There is also a hydrotherapy pool, separate break-out rooms and canteens for staff and children, as well as a number of large open-air balcony spaces

The school has its own three-bedroom flat to host pupils for overnight stays, designed to teach them the skills they will need to lead independent lifestyles.

Ms Bedford said: “I wanted a world-class centre for children and young people with bespoke facilities that would really help them transform their lives.”

The school prides itself on its multi-agency approach, working with a number of NHS services, including physiotherapy, occupational health and psychotherapy.

The top floor of the new school accommodates its crowning glory – the Research and Development Centre, which it is hoped will improve education for children with special needs across the globe.

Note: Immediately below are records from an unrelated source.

/-- R107 and R122, in both variants. -/
def Obligations.ContextWithoutStorageHasNoWinner : Prop :=
  ∀ (s : State) (ctx : Nat), s.cfg.numContexts ≤ ctx →
    best s ctx = 0 ∧
    (s.cfg.claimAtomicity = .atomic → ∀ (form : ClaimForm) (i : Instr), IsClaimRequest s.cfg ctx form i →
      exec i s = .next { s with response := some (claimResponse form none) }) ∧
    (s.cfg.claimAtomicity = .relaxed → ∀ (form : ClaimForm) (i : Instr), IsClaimRequest s.cfg ctx form i →
      ∃ t c, exec i s = .next t ∧ SameArrays s t ∧ findClaim s.agent t.inflight = some c ∧ c.ctx = ctx ∧
        c.form = form ∧ NoCandidate c) ∧
    (∀ (choice : ClaimChoice) (c : ClaimInFlight), c.ctx = ctx → NoCandidate c →
      SameArrays s (advanceClaim choice c s) ∧
      ((findClaim c.agent (advanceClaim choice c s).inflight = none ∧
          (advanceClaim choice c s).response = some (claimResponse c.form none)) ∨
        ∃ c', findClaim c.agent (advanceClaim choice c s).inflight = some c' ∧ c'.ctx = c.ctx ∧
          c'.form = c.form ∧ NoCandidate c')) ∧
    (∀ v, exec (.completeIrq ctx v) s = .next { s with response := some .done }) ∧
    (∀ (k : BitVec 9) v, k.toNat = ctx → exec (.claimW k v) s = .next { s with response := some (.ack .success) }) ∧
    (∀ v, ctx ≤ 511 → exec (.mmioWrite (s.cfg.base + (0x200004 + 0x1000 * ctx)) 4 v) s =
      .next { s with response := some (.ack .success) })

/-- An observation, not state or output of the block (R158, decision D27, log 21). -/
def Obligations.PendingObservationMeansSomethingEligible : Prop :=
  ∀ (s : State) (ctx : Nat), eip s ctx = true ↔ ∃ irq, EligibleFor s ctx irq

/-- R110 (with R112): result, state written and frame. -/
def Obligations.AtomicClaimTakesTheWinner : Prop :=
  ∀ (s : State) (ctx : Nat), s.cfg.claimAtomicity = .atomic →
    encode (.claimIrq ctx) = .port 0b01111 [ctx] ∧
    (best s ctx ≠ 0 → ∃ t, exec (.claimIrq ctx) s = .next t ∧ t.response = some (.claim (some (best s ctx))) ∧
      (∀ j, j ≤ 511 → t.pending.getLsbD j = (decide (j ≠ best s ctx) && s.pending.getLsbD j)) ∧
      (∃ h : ctx < s.cfg.numContexts,
        t.claim = s.claim.set ctx (BitVec.ofNat 32 (best s ctx)) (s.cfg.context_lt h)) ∧
      { t with pending := s.pending, claim := s.claim, response := s.response } = s) ∧
    (best s ctx = 0 → exec (.claimIrq ctx) s = .next { s with response := some (.claim none) })

/-- "two contexts can never both be given the same signalled occurrence of an irq" (R123). A new occurrence is one of
the requests of R153. -/
def Obligations.AtomicClaimsNeverShareAnIrq : Prop :=
  ∀ (s : State) (a w : Nat) (form : ClaimForm) (i : Instr),
    s.cfg.claimAtomicity = .atomic → best s a = w → w ≠ 0 → IsClaimRequest s.cfg a form i →
    ∃ t, exec i s = .next t ∧ t.response = some (claimResponse form (some w)) ∧
      ∀ between : List Instr, (∀ j ∈ between, ¬ Signals s.cfg w j) →
        ∃ u, execAll between t = .next u ∧
          ∀ (b : Nat) (form' : ClaimForm) (k : Instr), IsClaimRequest s.cfg b form' k →
            ∃ v, exec k u = .next v ∧ v.response ≠ some (claimResponse form' (some w))

/-- R113: a claim while a claim is recorded is arbitrated exactly like one that is not; completion therefore re-arms
nothing (R121). -/
def Obligations.ClaimsNeverReadAClaimCell : Prop :=
  ∀ (s : State) (cells erased : Vector Word 16),
    (∀ (ctx : Nat) (form : ClaimForm) (i : Instr), IsClaimRequest s.cfg ctx form i →
      ∃ t u, exec i s = .next t ∧ exec i { s with claim := cells } = .next u ∧
        { t with claim := erased } = { u with claim := erased }) ∧
    (∀ (choice : ClaimChoice) (c : ClaimInFlight),
      { advanceClaim choice c s with claim := erased } =
        { advanceClaim choice c { s with claim := cells } with claim := erased })

/-- R119, and R120's unvalidated argument. -/
def Obligations.CompletionClearsOnlyItsCell : Prop :=
  ∀ (s : State) (ctx : Nat) (v v' : Word),
    exec (.completeIrq ctx v) s = .next (if h : ctx < s.cfg.numContexts then
        { s with claim := s.claim.set ctx 0 (s.cfg.context_lt h), response := some .done }
      else { s with response := some .done }) ∧
    exec (.completeIrq ctx v) s = exec (.completeIrq ctx v') s ∧
    encode (.completeIrq ctx v) = .port 0b10000 [ctx, v.toNat]

/-- R130. The length is the spec's decision D8 (log 9). -/
def Obligations.AddressRangeAnswersTheWindow : Prop :=
  ∀ s : State, exec .addressRange s = .next { s with response := some (.range s.cfg.base 0x400000) }

/-- R131, R32. Alignment is tested by the spec's decision D12 (log 16), addresses below BASE by D15 (log 25). -/
def Obligations.UnservicedAndOutsideAccessesDoNothing : Prop :=
  ∀ (s : State) (addr width v : Nat),
    (addr < s.cfg.base ∨ s.cfg.base + 0x400000 ≤ addr ∨ width ≠ 4 ∨ (addr - s.cfg.base) % 4 ≠ 0) →
    exec (.mmioRead addr width) s = .next { s with response := some (.value 0 .success) } ∧
    exec (.mmioWrite addr width v) s = .next { s with response := some (.ack .success) }

/-- R132's dispatch at the offsets of R19. That None reads as 0 is the spec's decision D18. -/
def Obligations.MmioReadsReachTheirRegister : Prop :=
  ∀ s : State,
    (∀ irq, irq ≤ 1023 → exec (.mmioRead (s.cfg.base + 4 * irq) 4) s =
      .next { s with response := some (.value (getPrio s irq) .success) }) ∧
    (∀ w, w ≤ 1023 → exec (.mmioRead (s.cfg.base + (0x1000 + 4 * w)) 4) s =
      .next { s with response := some (.value (getPendingWord s w) .success) }) ∧
    (∀ ctx w, ctx ≤ 16319 → w ≤ 31 → exec (.mmioRead (s.cfg.base + (0x2000 + 0x80 * ctx + 4 * w)) 4) s =
      .next { s with response := some (.value (getEnableWord s ctx w) .success) }) ∧
    (∀ ctx, ctx ≤ 511 → exec (.mmioRead (s.cfg.base + (0x200000 + 0x1000 * ctx)) 4) s =
      .next { s with response := some (.value (getThreshold s ctx) .success) }) ∧
    (∀ ctx, ctx ≤ 511 → s.cfg.claimAtomicity = .atomic →
      exec (.mmioRead (s.cfg.base + (0x200004 + 0x1000 * ctx)) 4) s =
        .next { claimAtomic s ctx with response := some (.value (BitVec.ofNat 32 (best s ctx)) .success) })

/-- R133's dispatch at the offsets of R19; truncation is the spec's decision D14 (R149, log 24), writable pending words
D31 (log 28). -/
def Obligations.MmioWritesReachTheirRegister : Prop :=
  ∀ (s : State) (v : Nat),
    (∀ irq, irq ≤ 1023 → exec (.mmioWrite (s.cfg.base + 4 * irq) 4 v) s =
      .next { setPrio s irq (BitVec.ofNat 32 (v % 2 ^ 32)) with response := some (.ack .success) }) ∧
    (∀ w, w ≤ 1023 → exec (.mmioWrite (s.cfg.base + (0x1000 + 4 * w)) 4 v) s =
      .next { setPendingWord s w (BitVec.ofNat 32 (v % 2 ^ 32)) with response := some (.ack .success) }) ∧
    (∀ ctx w, ctx ≤ 16319 → w ≤ 31 → exec (.mmioWrite (s.cfg.base + (0x2000 + 0x80 * ctx + 4 * w)) 4 v) s =
      .next { setEnableWord s ctx w (BitVec.ofNat 32 (v % 2 ^ 32)) with response := some (.ack .success) }) ∧
    (∀ ctx, ctx ≤ 511 → exec (.mmioWrite (s.cfg.base + (0x200000 + 0x1000 * ctx)) 4 v) s =
      .next { setThreshold s ctx (BitVec.ofNat 32 (v % 2 ^ 32)) with response := some (.ack .success) }) ∧
    (∀ ctx, ctx ≤ 511 → exec (.mmioWrite (s.cfg.base + (0x200004 + 0x1000 * ctx)) 4 v) s =
      .next { setClaim s ctx 0 with response := some (.ack .success) })

/-- The seven read rows of R61. -/
def Obligations.ReadRowsAnswerTheirRegister : Prop :=
  ∀ s : State,
    (∀ irq, exec (.priorityR irq) s = .next { s with response := some (.value (getPrio s irq.toNat) .success) }) ∧
    (∀ w, exec (.pendingR w) s = .next { s with response := some (.value (getPendingWord s w.toNat) .success) }) ∧
    (∀ ctx w, exec (.enableR ctx w) s =
      .next { s with response := some (.value (getEnableWord s ctx.toNat w.toNat) .success) }) ∧
    (∀ ctx, exec (.thresholdR ctx) s =
      .next { s with response := some (.value (getThreshold s ctx.toNat) .success) }) ∧
    (∀ ctx word, exec (.noregR ctx word) s = .next { s with response := some (.value 0 .success) }) ∧
    (∀ w4 off, exec (.unservicedR w4 off) s = .next { s with response := some (.value 0 .success) }) ∧
    (∀ ctx, s.cfg.claimAtomicity = .atomic → exec (.claimR ctx) s =
      .next { claimAtomic s ctx.toNat with
        response := some (.value (BitVec.ofNat 32 (best s ctx.toNat)) .success) })

/-- The seven write rows of R61. -/
def Obligations.WriteRowsWriteTheirRegister : Prop :=
  ∀ (s : State) (v : Word),
    (∀ irq, exec (.priorityW irq v) s = .next { setPrio s irq.toNat v with response := some (.ack .success) }) ∧
    (∀ w, exec (.pendingW w v) s = .next { setPendingWord s w.toNat v with response := some (.ack .success) }) ∧
    (∀ ctx w, exec (.enableW ctx w v) s =
      .next { setEnableWord s ctx.toNat w.toNat v with response := some (.ack .success) }) ∧
    (∀ ctx, exec (.thresholdW ctx v) s =
      .next { setThreshold s ctx.toNat v with response := some (.ack .success) }) ∧
    (∀ ctx, exec (.claimW ctx v) s = .next { setClaim s ctx.toNat 0 with response := some (.ack .success) }) ∧
    (∀ ctx word, exec (.noregW ctx word v) s = .next { s with response := some (.ack .success) }) ∧
    (∀ w4 off, exec (.unservicedW w4 off v) s = .next { s with response := some (.ack .success) })

/-- R38. -/
def Obligations.OnlyAClaimReadHasASideEffect : Prop :=
  ∀ s : State,
    (∀ addr width t, exec (.mmioRead addr width) s = .next t → ¬ SameButResponse s t →
      width = 4 ∧ ∃ ctx, ctx ≤ 511 ∧ addr = s.cfg.base + (0x200004 + 0x1000 * ctx)) ∧
    (∀ ctx, ctx ≤ 511 → s.cfg.claimAtomicity = .atomic → best s ctx ≠ 0 →
      ∃ t, exec (.mmioRead (s.cfg.base + (0x200004 + 0x1000 * ctx)) 4) s = .next t ∧
        t.pending ≠ s.pending ∧ getClaim t ctx = BitVec.ofNat 32 (best s ctx))

/-- R39, which the spec derives from the operation rules. -/
def Obligations.WritesAreIdempotent : Prop :=
  ∀ (i : Instr) (s t : State), isWriteRequest i = true → exec i s = .next t → exec i t = .next t

/-- R66's pair of transactions and R181's lost update. The place of a flag in its word is decision D5 (log 8). -/
def Obligations.EnablePseudoOperationSetsOneFlag : Prop :=
  ∀ (s : State) (ctx irq : Nat), ctx < s.cfg.numContexts → irq ≤ 511 →
    ∃ t v, exec (pseudoEnableRead s.cfg ctx irq) s = .next t ∧ t.response = some (.value v .success) ∧
      (∃ u, exec (pseudoEnableWrite s.cfg ctx irq v) t = .next u ∧ SameButEnable s u ∧
        ∀ c j, j ≤ 511 → getEnableBit u c j = if c = ctx ∧ j = irq then true else getEnableBit s c j) ∧
      (∀ other : Word, ∃ u, exec (pseudoEnableWrite s.cfg ctx irq v) (setEnableWord t ctx (irq / 32) other) = .next u ∧
        getEnableWord u ctx (irq / 32) = getEnableWord s ctx (irq / 32) ||| BitVec.twoPow 32 (irq % 32))

/-- R30, R171, R172. The zero priorities, enables and thresholds are the spec's own decision D11 (log 5). -/
def Obligations.ConstructionLeavesEverythingZero : Prop :=
  ∀ cfg : Config,
    (∀ irq, getPrio (State.initial cfg) irq = 0 ∧ getPending (State.initial cfg) irq = false) ∧
    (∀ ctx irq, getEnableBit (State.initial cfg) ctx irq = false) ∧
    (∀ ctx, getThreshold (State.initial cfg) ctx = 0 ∧ getClaim (State.initial cfg) ctx = 0) ∧
    (State.initial cfg).inflight = [] ∧
    (∀ ctx, cfg.claimAtomicity = .atomic → exec (.claimIrq ctx) (State.initial cfg) =
      .next { State.initial cfg with response := some (.claim none) })

/-- What a model should refuse at construction (U8, U9; log 4). -/
def Obligations.ConstructionRefusesBadParameters : Prop :=
  ∀ (n base : Nat) (at' : Atomicity) (m : List ContextRole),
    (8 < n → State.construct n base at' m = .refused .tooManyHarts) ∧
    (∀ h : n < 9,
      (base % 4 ≠ 0 → State.construct n base at' m = .refused .misalignedBase) ∧
      (base % 4 = 0 → (⟨⟨n, h⟩, base, at', m⟩ : Config).contextMapOk = false →
        State.construct n base at' m = .refused .badContextMap) ∧
      (base % 4 = 0 → (⟨⟨n, h⟩, base, at', m⟩ : Config).contextMapOk = true →
        State.construct n base at' m = .next (State.initial ⟨⟨n, h⟩, base, at', m⟩)))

The centre will host conferences with schools from around the world to share ideas and discuss ways of improving education for children with special needs.

It will also be used to train teachers and trial research from world-renowned institutions, such as the Tavistock Clinic in Hampstead, and University College London.

The findings will then be shared with other schools around the UK and the rest of the world.

Ms Bedford added: “I wanted facilities to improve teaching and learning within Swiss Cottage and beyond.

“We know we make a difference to children and their families and the Development and Research Centre allows us to make a difference to schools outside.

“It’s so exciting. We are good people who really want to work together to improve the quality of children’s life chances.”